Jakarta, infoDKJ.com | Pengadilan Negeri Jakarta Utara akhirnya menjatuhkan vonis 2 tahun penjara kepada Ivon Setia Anggara (65), terdakwa kasus tabrak lari yang menewaskan Supardi (82) di kawasan Perumahan Taman Grisenda, Penjaringan, Jakarta Utara.
Vonis yang dibacakan dalam sidang putusan pada Kamis (9/10/2025) itu menandai akhir dari kasus yang sempat menyita perhatian publik, terutama warga sekitar lokasi kejadian. Hakim menyatakan Ivon terbukti bersalah melanggar Pasal 310 ayat (4) dan Pasal 315 Undang-Undang No.22 Tahun 2009 tentang Lalu Lintas dan Angkutan Jalan.
Selain pidana penjara, majelis hakim juga mengubah status penahanan Ivon dari tahanan kota menjadi tahanan rutan, mengingat unsur kelalaiannya berujung pada hilangnya nyawa seseorang.
Detik-detik Tragis di Grisenda
Peristiwa nahas itu terjadi pada Jumat pagi, 9 Mei 2025, saat Supardi tengah berolahraga rutin di sekitar kompleks Taman Grisenda, RW 10. Dari arah belakang, mobil yang dikemudikan Ivon melaju dengan kecepatan sekitar 40–50 km/jam.
Tanpa sempat menghindar, mobil Ivon menabrak tubuh Supardi hingga terhempas ke jalan. Alih-alih berhenti untuk menolong, Ivon justru melarikan diri, meninggalkan korban yang tergeletak tak berdaya di aspal.

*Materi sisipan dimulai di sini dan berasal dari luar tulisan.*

-- ==== Sys2Proof/Laws/Tables.lean ====
section
/-! SUPPORT. Tables and memory: what a read gives after a write, and that every operation keeps the one canonical form. -/
namespace Sys2Proof.Machine

variable {α : Type}

/-! ## Reading after an update: in every table, canonical or not -/

theorem tget_tins (d : α) (i : Nat) (x : α) (t : Tab α) (j : Nat) :
    tget d (tins i x t) j = if j = i then x else tget d t j := by
  induction t with
  | nil => simp [tins, tget]
  | cons e t ih =>
    obtain ⟨k, v⟩ := e
    simp only [tins]
    split
    · next hk => subst hk; simp only [tget]; split <;> rfl
    · split
      · simp only [tget]
      · next h1 h2 =>
        simp only [tget, ih]
        by_cases hj : j = k
        · subst hj; simp [Ne.symm h1]
        · simp [hj]

theorem tget_tdel (d : α) (i : Nat) (t : Tab α) (j : Nat) : tget d (tdel i t) j = if j = i then d else tget d t j := by
  induction t with
  | nil => simp [tdel, tget]
  | cons e t ih =>
    obtain ⟨k, v⟩ := e
    simp only [tdel] at ih
    by_cases hk : k = i
    · subst hk
      simp only [tdel, List.filter_cons, bne_self_eq_false, Bool.false_eq_true, if_false, ih, tget]
      split <;> simp [*]
    · have : ((k, v).1 != i) = true := by simp [hk]
      simp only [tdel, List.filter_cons, this, if_true, tget, ih]
      by_cases hj : j = k
      · subst hj; simp [hk]
      · simp [hj]

theorem tget_tput [DecidableEq α] (d : α) (i : Nat) (x : α) (t : Tab α) (j : Nat) :
    tget d (tput d i x t) j = if j = i then x else tget d t j := by
  unfold tput
  split
  · next h => rw [tget_tdel, h]
  · exact tget_tins d i x t j

@[simp] theorem tget_tput_self [DecidableEq α] (d : α) (i : Nat) (x : α) (t : Tab α) : tget d (tput d i x t) i = x := by
  simp [tget_tput]

theorem tget_tput_ne [DecidableEq α] (d : α) {i j : Nat} (h : j ≠ i) (x : α) (t : Tab α) :
    tget d (tput d i x t) j = tget d t j := by
  simp [tget_tput, h]

/-! ## The canonical form -/

theorem twfFrom_le [DecidableEq α] {d : α} {lo lo' : Nat} {t : Tab α} (hl : lo ≤ lo') (h : twfFrom d lo' t = true) :
    twfFrom d lo t = true := by
  cases t with
  | nil => rfl
  | cons e t =>
    obtain ⟨k, v⟩ := e
    simp only [twfFrom, Bool.and_eq_true, decide_eq_true_eq] at h ⊢
    exact ⟨⟨by omega, h.1.2⟩, h.2⟩

theorem twfFrom_tins [DecidableEq α] {d : α} {x : α} (hx : x ≠ d) {i : Nat} {t : Tab α} :
    ∀ {lo : Nat}, lo ≤ i → twfFrom d lo t = true → twfFrom d lo (tins i x t) = true := by
  induction t with
  | nil => intro lo hl _; simp [tins, twfFrom, hx, hl]
  | cons e t ih =>
    obtain ⟨k, v⟩ := e
    intro lo hl h
    simp only [twfFrom, Bool.and_eq_true, decide_eq_true_eq] at h
    simp only [tins]
    split
    · next hk => subst hk; simp [twfFrom, hx, hl, h.2]
    · split
      · next h1 h2 =>
        have hv := h.1.2
        simp only [twfFrom, Bool.and_eq_true, decide_eq_true_eq]
        exact ⟨⟨hl, by simpa using hx⟩, ⟨by omega, hv⟩, h.2⟩
      · next h1 h2 =>
        have := ih (lo := k + 1) (by omega) h.2
        simp only [twfFrom, Bool.and_eq_true, decide_eq_true_eq]
        exact ⟨h.1, this⟩

theorem twfFrom_filter [DecidableEq α] {d : α} {p : Nat × α → Bool} {t : Tab α} :
    ∀ {lo : Nat}, twfFrom d lo t = true → twfFrom d lo (t.filter p) = true := by
  induction t with
  | nil => intro lo _; rfl
  | cons e t ih =>
    obtain ⟨k, v⟩ := e
    intro lo h
    simp only [twfFrom, Bool.and_eq_true, decide_eq_true_eq] at h
    by_cases hp : p (k, v) = true
    · simp only [List.filter_cons, hp, if_true, twfFrom, Bool.and_eq_true, decide_eq_true_eq]
      exact ⟨h.1, ih h.2⟩
    · simp only [List.filter_cons, hp]
      exact twfFrom_le (by omega) (ih h.2)

theorem twf_filter [DecidableEq α] {d : α} {p : Nat × α → Bool} {t : Tab α} (h : twf d t = true) :
    twf d (t.filter p) = true := twfFrom_filter h

theorem twf_tput [DecidableEq α] {d : α} {i : Nat} {x : α} {t : Tab α} (h : twf d t = true) : twf d (tput d i x t) = true := by
  unfold tput
  split
  · exact twf_filter h
  · next hx => exact twfFrom_tins hx (Nat.zero_le _) h

theorem twf_tclear [DecidableEq α] {d : α} {lo hi : Nat} {t : Tab α} (h : twf d t = true) : twf d (tclear lo hi t) = true :=
  twf_filter h

/-! ## Memory -/

theorem putBytes_wf (bs : List Byte) : ∀ (a : Nat) (m : List Host.Cell), Memory.wf m = true → Memory.wf (putBytes m a bs) = true := by
  induction bs with
  | nil => intro a m h; exact h
  | cons b bs ih => intro a m h; exact ih _ _ (twf_tput h)

/-- A byte after a write: the written one inside the span, the old one outside. -/
theorem tget_putBytes (bs : List Byte) : ∀ (a : Nat) (m : List Host.Cell) (j : Nat),
    tget (0 : Byte) (putBytes m a bs) j = if a ≤ j ∧ j < a + bs.length then bs.getD (j - a) 0 else tget 0 m j := by
  induction bs with
  | nil =>
    intro a m j
    have : ¬ (a ≤ j ∧ j < a + ([] : List Byte).length) := by simp
    rw [if_neg this]; rfl
  | cons b bs ih =>
    intro a m j
    simp only [putBytes, ih (a + 1) _ j, tget_tput]
    by_cases hj : j = a
    · subst hj
      have h2 : ¬ (j + 1 ≤ j ∧ j < j + 1 + bs.length) := by omega
      have h3 : j ≤ j ∧ j < j + (b :: bs).length := by simp
      rw [if_neg h2, if_pos rfl, if_pos h3]; simp
    · by_cases hi : a + 1 ≤ j ∧ j < a + 1 + bs.length
      · have h2 : a ≤ j ∧ j < a + (b :: bs).length := by simp; omega
        have h3 : j - a = (j - (a + 1)) + 1 := by omega
        simp only [hi, h2, and_self, if_true, h3, List.getD_cons_succ]
      · have h2 : ¬ (a ≤ j ∧ j < a + (b :: bs).length) := by simp; omega
        rw [if_neg hi, if_neg h2, if_neg hj]

/-- A write leaves every byte outside its span alone. -/
theorem readByte_rawWrite_outside (s : State) {a j : Nat} {bs : List Byte} (hj : j < a ∨ a + bs.length ≤ j) :
    (s.rawWrite a bs).readByte j = s.readByte j := by
  have : ¬ (a ≤ j ∧ j < a + bs.length) := by omega
  show tget (0 : Byte) (putBytes s.mem a bs) j = tget (0 : Byte) s.mem j
  rw [tget_putBytes bs a s.mem j, if_neg this]

theorem readByte_rawWrite_inside (s : State) {a i : Nat} {bs : List Byte} (hi : i < bs.length) :
    (s.rawWrite a bs).readByte (a + i) = bs.getD i 0 := by
  have : a ≤ a + i ∧ a + i < a + bs.length := by omega
  show tget (0 : Byte) (putBytes s.mem a bs) (a + i) = bs.getD i 0
  rw [tget_putBytes bs a s.mem, if_pos this, Nat.add_sub_cancel_left]

/-! ## Registers of a unit -/

theorem UnitState.gpGet_gpSet (x : UnitState) (r q : Nat) (v : Word64) :
    (x.gpSet r v).gpGet q = if q = 0 then 0 else if q = r then v else x.gpGet q := by
  unfold gpSet gpGet
  by_cases hq : q = 0
  · simp [hq]
  · by_cases hr : r = 0
    · subst hr; simp [hq]
    · simp only [hr, hq, if_false, tget_tput]

theorem UnitState.gpGet_zero (x : UnitState) : x.gpGet 0 = 0 := rfl

end Sys2Proof.Machine
end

Beberapa saksi mata dan rekaman CCTV kemudian mengonfirmasi kejadian itu, dan warga segera menolong Supardi ke Rumah Sakit PIK. Meski sempat menjalani perawatan intensif selama dua hari, Supardi akhirnya meninggal dunia pada 11 Mei 2025 akibat luka parah di bagian kepala dan dada.
Bukti Kuat dan Penyesalan yang Terlambat
Dalam persidangan, jaksa penuntut umum menghadirkan sejumlah bukti: rekaman CCTV, hasil visum, foto kendaraan, hingga surat-surat kepemilikan mobil. Semua mengarah pada Ivon sebagai pelaku.
Hakim menilai bahwa terdakwa telah lalai sekaligus tidak menunjukkan tanggung jawab moral setelah kejadian. “Melarikan diri dari lokasi kejadian memperburuk posisi hukum terdakwa,” tegas hakim dalam pembacaan putusan.
Vonis dua tahun penjara yang dijatuhkan hakim sempat menuai protes karena dianggap ringan, mengingat korban kehilangan nyawa. Namun setelah melalui proses panjang, keluarga korban akhirnya menerima putusan tersebut dengan lapang dada.
“Awalnya kami merasa berat, tetapi setelah mempertimbangkan banyak hal, kami sekeluarga bisa menerima. Semoga ini menjadi pelajaran bagi siapa pun yang berkendara di jalan,” ujar Haposan, anak korban, seusai sidang.
Pelajaran dari Sebuah Kelalaian
Kasus ini menegaskan bahwa tabrak lari bukan sekadar pelanggaran lalu lintas, melainkan kejahatan kemanusiaan. Kelalaian sekecil apa pun di jalan raya bisa berujung maut — dan keputusan untuk kabur hanya menambah luka bagi keluarga korban.
Kini, Ivon harus menjalani masa hukumannya, sementara keluarga Supardi mencoba menata kembali hidup mereka dengan harapan tidak ada lagi nyawa yang melayang akibat ketidakpedulian di jalan raya.
“Keadilan sudah ditegakkan, semoga arwah ayah kami tenang dan peristiwa ini menjadi peringatan bagi semua pengemudi,” tutup Haposan dengan mata berkaca-kaca.
Kasus Grisenda menjadi cermin bahwa di balik setir kendaraan, nyawa orang lain selalu menjadi tanggung jawab kita bersama.